# Instructions for the task
Here is a block of entries. Write out its lines exactly, from the first through the one containing "namespace Sys2Proof.Machine".

** Opening Data under study block **

-- ==== Sys2Proof/Machine/Flags.lean ====
section
/-! DEFINITION. The status bits and words of the registers: the live word of every offset of the map, which of its
bits are privileged and which are snapshots (R335 to R356). -/

namespace Sys2Proof.Machine

/-- A word from its fields: (lowest bit, value). -/
def word : List (Nat × Nat) → U32
  | [] => 0
  | (lo, v) :: t => BitVec.ofNat 32 (v * 2 ^ lo) ||| word t

/-- A mask of the bits from `lo`, `n` wide. -/
def bitsMask (lo n : Nat) : U32 := BitVec.ofNat 32 ((2 ^ n - 1) * 2 ^ lo)

/-- The error log holds an entry with the UNCORR flag (R346). -/
def errUncorr (s : State) : Bool := s.log.entries.any fun e => e.uncorr

/-- The lanes of a cluster are paused: the fold buffer has reached high-water, or the capture unit holds a write of the
cluster, so that its store queue fills (R179; log entry 43). -/
def clusterPaused (s : State) (c : Fin 4) : Bool :=
  s.apply.state = 2 || s.cap.held.any fun h =>
    h.acc.master = .apply && s.apply.issued.any fun e => decide (e.cluster = c ∧ e.addr = h.acc.line.toNat)

/-- Every cluster is paused (R179). -/
def applyPaused (s : State) : Bool := (List.finRange 4).all (clusterPaused s)

/-- APPLY_STAT.STATE: DISABLED while the unit sleeps (R147, R179, R388). -/
def applyState (s : State) : BitVec 2 :=
  if s.power.asleep then 3 else if s.apply.state = 1 ∧ applyPaused s then 2 else s.apply.state

/-- EXCH_STAT.STATE (R210, R388). -/
def exchState (s : State) : BitVec 2 :=
  if s.power.asleep ∨ s.exch.disabled then 3
  else if s.exch.reduces = [] ∧ s.exch.compress = none then 0 else 1

/-- The slice an exchange rank owns, from the range's start: first element and length (R188). -/
def sliceOf (r : Reduce) (o : Nat) : Nat × Nat :=
  if r.total then (0, if o = 0 then r.elements else 0)
  else
    let lo := o * r.shardLen
    let hi := if (o + 1) * r.shardLen < r.elements then (o + 1) * r.shardLen else r.elements
    (lo, hi - lo)

/-- Ranks whose slice is not empty. -/
def ownersOf (r : Reduce) : List Nat := (List.range r.ranks).filter fun o => (sliceOf r o).2 ≠ 0

/-- An integer reduction has INT32 results (R186). -/
def isIntReduce (r : Reduce) : Bool := r.dstFormat = 0xB

/-- A reduction waits for EXP records, or for a GRANT (R210). -/
def exchPrepass (s : State) : Bool := s.exch.reduces.any fun r =>
  !isIntReduce r && ((decide ((sliceOf r r.rank).2 ≠ 0) && !r.granted) || (ownersOf r).any fun o => !r.sentTo.contains o)

/-- One byte of error log entry bytes: the 32 B layout of R349. -/
def entryBytes (e : ErrEntry) : List Byte :=
  [e.cls, if e.uncorr then 1 else 0] ++ leBytes 2 e.source.toNat ++ leBytes 4 e.count.toNat ++
    leBytes 8 e.first.toNat ++ leBytes 8 e.last.toNat ++ leBytes 8 e.detail.toNat

/-- The entry at a ring index, zero bytes where the index holds none (R350, R351). -/
def entryAt (s : State) (idx : Nat) : List Byte :=
  let k := (idx + 256 - s.log.oldest.toNat) % 256
  match s.log.entries[k]? with
  | some e => entryBytes e
  | none => List.replicate 32 0

/-- A remap entry of the selected macro; the fold buffer and the parity merge store have no table (R353). -/
def remapWord (s : State) (j : Nat) : U32 :=
  let m := s.lat.sel.toNat
  if 4 ≤ m ∧ m ≤ 39 then 0
  else match s.lat.remaps.find? fun r => r.mac = m ∧ r.entry = j with
    | some r => word [(0, r.word % 2 ^ 20), (31, 1)]
    | none => 0

/-- A register of a mailbox, by its offset in the mailbox (R314, R315). -/
def mailboxWord (s : State) (mb : Fin 8) (o : Nat) : U32 :=
  let b := box s mb
  if o < 0x40 then lineWord b.cmd (o / 4)
  else if o < 0x80 then (if s.ctrl.compatA.get = 1 ∧ 0x60 ≤ o then 0 else lineWord b.rsp ((o - 0x40) / 4))
  else if o = 0x80 then
    if fwRunning s then
      word [(0, b.code.toNat), (8, bit b.busy), (9, bit b.done), (10, bit b.long), (11, bit b.overrun),
            (16, b.count.toNat)]
    else 0
  else if o = 0x88 then word [(0, bindCode mb), (8, b.op.toNat), (16, b.tag.toNat)]
  else 0

/-- HY_CTRL (R344). -/
def ctrlWord (s : State) : U32 :=
  word [(0, s.ctrl.capEn.get.toNat), (1, s.ctrl.foldEn.get.toNat), (2, s.ctrl.applyEn.get.toNat),
        (3, s.ctrl.exchEn.get.toNat), (8, s.ctrl.compatA.get.toNat)]

/-- APPLY_MAP (R147). -/
def mapWord (c : Ctrl) : U32 :=
  word [(0, c.phys0.get.toNat), (3, c.phys1.get.toNat), (6, c.phys2.get.toNat), (9, c.phys3.get.toNat)]

/-- HY_STAT (R346). -/
def statWord (s : State) : U32 :=
  word [(0, bit s.stat.cfgIgnored), (1, s.stat.capState.toNat), (3, s.stat.foldState.toNat),
        (5, s.stat.fwState.get.toNat), (8, s.stat.fwCause.toNat), (11, bit (errUncorr s)), (24, s.stat.evtOvf.toNat)]

/-- RST_CAUSE (R347). -/
def causeWord (r : ResetS) : U32 :=
  word [(0, bit r.por), (1, bit r.sysMgp), (2, bit r.sysSupply), (3, bit r.sysThermal), (4, bit r.coreMgp),
        (5, bit r.coreWdog), (8, r.unit.toNat)]

/-- The live word of every register that is not in a mailbox; 0 at every reserved offset (R335). -/
def blockWord (s : State) (off : Nat) : U32 :=
  if 0x2020 ≤ off ∧ off ≤ 0x203C then s.log.ent.extractLsb' (8 * (off - 0x2020)) 32
  else if 0x2040 ≤ off ∧ off ≤ 0x207C then (s.log.ovf.getD ((off - 0x2040) / 4) 0).zeroExtend 32
  else if 0x3010 ≤ off ∧ off ≤ 0x3068 then s.cnt.getD ((off - 0x3010) / 4) 0
  else if 0x4020 ≤ off ∧ off ≤ 0x403C then remapWord s ((off - 0x4020) / 4)
  else if 0x5020 ≤ off ∧ off ≤ 0x5034 then
    let c := (off - 0x5020) / 4
    word [(0, (s.beacon.bktA.getD c 0).toNat), (12, (s.beacon.bktB.getD c 0).toNat)]
  else match off with
  | 0x0000 => 0x48594F58
  | 0x0004 => word [(0, 0xB0), (16, if fwRunning s then 0x0402 else 0)]
  | 0x0008 => word [(0, s.fuses.lcs.toNat)]
  | 0x000C => word [(0, s.fuses.die.toNat)]
  | 0x0010 => 0x00040858
  | 0x0100 => ctrlWord s
  | 0x0140 => mapWord s.ctrl
  | 0x0200 => statWord s
  | 0x0210 => word [(0, s.tide.slot.get.toNat), (1, (phaseNow s).toNat)]
  | 0x0214 => s.tide.tideLo.get
  | 0x0218 => word [(0, s.tide.tideHi.get.toNat)]
  | 0x021C => word [(0, s.tide.n.get.toNat), (16, s.tide.steps.toNat)]
  | 0x0230 => word [(0, (applyState s).toNat), (2, bit s.apply.switching.isSome), (4, s.apply.layer.toNat),
                    (16, s.apply.tile.toNat)]
  | 0x0234 => word [(0, (exchState s).toNat), (2, bit (exchPrepass s)), (3, s.exch.reduces.length),
                    (6, bit s.exch.compress.isSome), (7, s.exch.slots.length)]
  | 0x0238 => word [(0, s.agree.state.toNat), (3, bit (isCaptain s)), (4, s.agree.position.toNat),
                    (16, (liveSet s).toNat)]
  | 0x023C => epochNow s
  | 0x0240 => word [(0, s.recov.state.get.toNat), (4, bit s.recov.target), (5, bit s.recov.forward),
                    (16, s.recov.lost.get.toNat)]
  | 0x0244 => s.recov.tide.truncate 32
  | 0x0248 => word [(0, s.recov.tide.toNat / 2 ^ 32)]
  | 0x024C => s.recov.rowsDone
  | 0x0250 => word [(0, s.twin.state.toNat), (3, bit s.twin.divEvt), (16, s.twin.tide.toNat / 2 ^ 32)]
  | 0x0254 => s.twin.tide.truncate 32
  | 0x0258 => word [(0, s.twin.bay.toNat), (16, s.twin.line.toNat), (30, bit s.twin.lineValid)]
  | 0x0260 => word [(0, bit s.ports.msp), (1, bit s.ports.fbp), (2, bit s.ports.lkp), (3, bit s.ports.mgp),
                    (4, bit s.ports.gtcLock), (5, bit s.ports.gtcFault), (8, s.ports.fenced.toNat),
                    (16, s.ports.linkFault.toNat)]
  | 0x0300 => causeWord s.rst
  | 0x2000 => word [(0, s.log.entries.length), (9, bit (s.log.entries.length = 256)), (16, s.log.oldest.toNat)]
  | 0x2010 => word [(0, s.log.sel.toNat)]
  | 0x4000 => word [(0, bit s.lat.corr), (1, bit s.lat.uncorr), (2, bit s.lat.remapFull), (16, s.lat.lastMacro.toNat)]
  | 0x4004 => word [(0, s.lat.lastTile.toNat), (24, s.lat.lastSymbol.toNat)]
  | 0x4008 => 96
  | 0x4010 => word [(0, s.lat.sel.toNat)]
  | 0x4040 => word [(0, (s.fuses.fbRows.toNat + s.lat.softFb.length) % 256), (8, 64), (16, s.fuses.fbCols.toNat), (24, 16)]
  | 0x4044 => word [(0, (s.fuses.psRows.toNat + s.lat.softPs.length) % 256), (8, 16), (16, s.fuses.psCols.toNat), (24, 4)]
  | 0x5000 => word [(0, s.power.season.get.toNat), (2, s.power.target.toNat), (4, bit s.bist.run.isSome)]
  | 0x5004 => word [(0, s.beacon.power.toNat), (16, s.beacon.peak.toNat)]
  | 0x5010 => word [(0, s.beacon.temp.toNat), (8, s.beacon.supply.toNat)]
  | 0x5040 => word [(0, s.beacon.tempAlert.toNat), (8, s.beacon.tempHand.toNat), (16, s.beacon.supAlert.toNat),
                    (24, s.beacon.supHand.toNat)]
  | 0x5044 => word [(0, bit s.beacon.handEn), (1, bit s.beacon.wakeEn)]
  | 0x5048 => word [(0, s.beacon.lasting.toNat), (8, bit s.beacon.alert), (9, bit s.beacon.handoverReq),
                    (10, bit s.beacon.wake)]
  | 0x6000 => word [(0, s.bist.state.toNat), (4, s.bist.set.toNat), (12, s.bist.verdict.toNat)]
  | 0x6004 => s.bist.fail
  | 0x6008 => s.bist.sig.truncate 32
  | 0x600C => word [(0, s.bist.sig.toNat / 2 ^ 32)]
  | 0x7000 => s.time.gtc.truncate 32
  | 0x7004 => word [(0, s.time.gtc.toNat / 2 ^ 32)]
  | 0x7010 => word [(0, s.time.rate.toNat), (12, bit s.time.belowSlow), (16, s.time.rateMin.toNat)]
  | _ => 0

/-- The mailbox an offset lies in, and the offset in it. -/
def mailboxAt (off : Nat) : Option (Fin 8 × Nat) :=
  if h : 0x1000 ≤ off ∧ off < 0x1800 then some (⟨(off - 0x1000) / 0x100, by omega⟩, off % 0x100) else none

/-- The live word at an offset of the window. -/
def liveWord (s : State) (off : Nat) : U32 :=
  match mailboxAt off with
  | some m => mailboxWord s m.1 m.2
  | none => blockWord s off

/-- Bits accessible only from a privileged or secure master (the PV codes of the map). -/
def pvMask (off : Nat) : U32 :=
  match off with
  | 0x0100 => 0x10F
  | 0x0140 => 0xFFF
  | 0x0300 => 0xF3F
  | 0x0310 => 0xF03
  | 0x2004 => 1
  | 0x2008 => 0x1FF
  | 0x3000 => 1
  | 0x4010 => 0x3FF
  | 0x5040 => 0xFFFFFFFF
  | 0x5044 => 3
  | _ => 0

/-- Bits that a read takes from the snapshot (the SNAP codes of the map). -/
def snapMask (off : Nat) : U32 :=
  match mailboxAt off with
  | some m => if m.2 = 0x80 then 0xFFFF07FF else if m.2 = 0x88 then 0xFFFFFF00 else 0
  | none =>
    if 0x2040 ≤ off ∧ off ≤ 0x207C then 0xFFFF
    else if 0x3010 ≤ off ∧ off ≤ 0x3068 then 0xFFFFFFFF
    else if 0x4020 ≤ off ∧ off ≤ 0x403C then 0x800FFFFF
    else if 0x5020 ≤ off ∧ off ≤ 0x5034 then 0xFFFFFFFF
    else match off with
    | 0x0004 => 0xFFFF0000
    | 0x0200 => 0xFFE
    | 0x0230 => 0xFFFF7FF7
    | 0x0234 => 0x3FFF
    | 0x0238 => 0xFFFF00FF
    | 0x023C => 0xFFFFFFFF
    | 0x0240 => 0xFFFF003F
    | 0x0244 => 0xFFFFFFFF
    | 0x0248 => 0xFFFF
    | 0x024C => 0xFFFFFFFF
    | 0x0250 => 0xFFFF000F
    | 0x0254 => 0xFFFFFFFF
    | 0x0258 => 0x7FFFFFFF
    | 0x0260 => 0xFF001F
    | 0x2000 => 0xFF03FF
    | 0x4000 => 0x3FF0000
    | 0x4004 => 0x1F0FFFFF
    | 0x4040 => 0xFF00FF
    | 0x4044 => 0xFF00FF
    | 0x5000 => 0x1F
    | 0x5004 => 0xFFFFFFFF
    | 0x5010 => 0xFFFF
    | 0x5048 => 0x7FF
    | 0x6000 => 0x3FF3
    | 0x6004 => 0xFFFFFFFF
    | 0x6008 => 0xFFFFFFFF
    | 0x600C => 0xFFFFFFFF
    | 0x7000 => 0xFFFFFFFF
    | 0x7004 => 0xFFFFFFFF
    | 0x7010 => 0xFFF1FFF
    | _ => 0

/-- Registers that have SNAP fields. -/
def snapOffsets : List Nat :=
  (List.range 8).flatMap (fun i => [0x1000 + 0x100 * i + 0x80, 0x1000 + 0x100 * i + 0x88]) ++
  [0x0004, 0x0200, 0x0230, 0x0234, 0x0238, 0x023C, 0x0240, 0x0244, 0x0248, 0x024C, 0x0250, 0x0254, 0x0258, 0x0260,
   0x2000, 0x4000, 0x4004, 0x4040, 0x4044, 0x5000, 0x5004, 0x5010, 0x5048, 0x6000, 0x6004, 0x6008, 0x600C, 0x7000,
   0x7004, 0x7010] ++
  (List.range 16).map (fun i => 0x2040 + 4 * i) ++ (List.range 23).map (fun i => 0x3010 + 4 * i) ++
  (List.range 8).map (fun i => 0x4020 + 4 * i) ++ (List.range 6).map (fun i => 0x5020 + 4 * i)

/-- The snapshot of every register that has SNAP fields, taken at a reference edge (R304). -/
def snapshot (s : State) : List (Nat × U32) := snapOffsets.map fun o => (o, liveWord s o)

/-- A register with its SNAP bits from the last snapshot; before the first, the live word (R304). -/
def snapWord (s : State) (off : Nat) : U32 :=
  let live := liveWord s off
  let m := snapMask off
  match find off s.time.snap with
  | some w => (live &&& ~~~m) ||| (w &&& m)
  | none => live

/-- Blocks that answer in Winter: Identification, Reset cause, Power and Beacon (R274, R336). -/
def winterAnswers (off : Nat) : Bool :=
  decide (off ≤ 0x10) || off = 0x0300 || off = 0x0310 || decide (0x5000 ≤ off ∧ off ≤ 0x5048)

/-- A mailbox access that a port may read (R314). MB_STATUS, MB_INFO and the areas are read alike. -/
def mayReadMailbox (port : Port) (mb : Fin 8) : Bool :=
  match port with
  | .mgp => true
  | .fbp => boundPort mb = .fbp
  | .tap => mb.val = 6
  | .lkp => false

/-- The value a register read gives a port: permission, privilege, season, then the snapshot (R304, R314, R336). TIME_HI
answers the half latched by the port's last read of TIME_LO (R305). HY_REGVIEW reads privileged fields too (R296). -/
def readRegister (s : State) (port : Port) (priv : Bool) (off : Nat) : U32 :=
  let pv := if port = .mgp ∨ port = .tap ∨ priv then 0 else pvMask off
  if s.power.season.get = 2 ∧ ¬ winterAnswers off then 0
  else
    let allowed := match mailboxAt off with | some m => mayReadMailbox port m.1 | none => true
    if !allowed then 0
    else if off = 0x7004 then
      match port with
      | .fbp => s.time.latchFbp.getD (snapWord s off)
      | .mgp => s.time.latchMgp.getD (snapWord s off)
      | .tap => s.time.latchTap.getD (snapWord s off)
      | .lkp => snapWord s off
    else snapWord s off &&& ~~~pv

end Sys2Proof.Machine
end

** Closing Data under study block **

# Solution to the exercise
-- ==== Sys2Proof/Machine/Flags.lean ====
section
/-! DEFINITION. The status bits and words of the registers: the live word of every offset of the map, which of its
bits are privileged and which are snapshots (R335 to R356). -/

namespace Sys2Proof.Machine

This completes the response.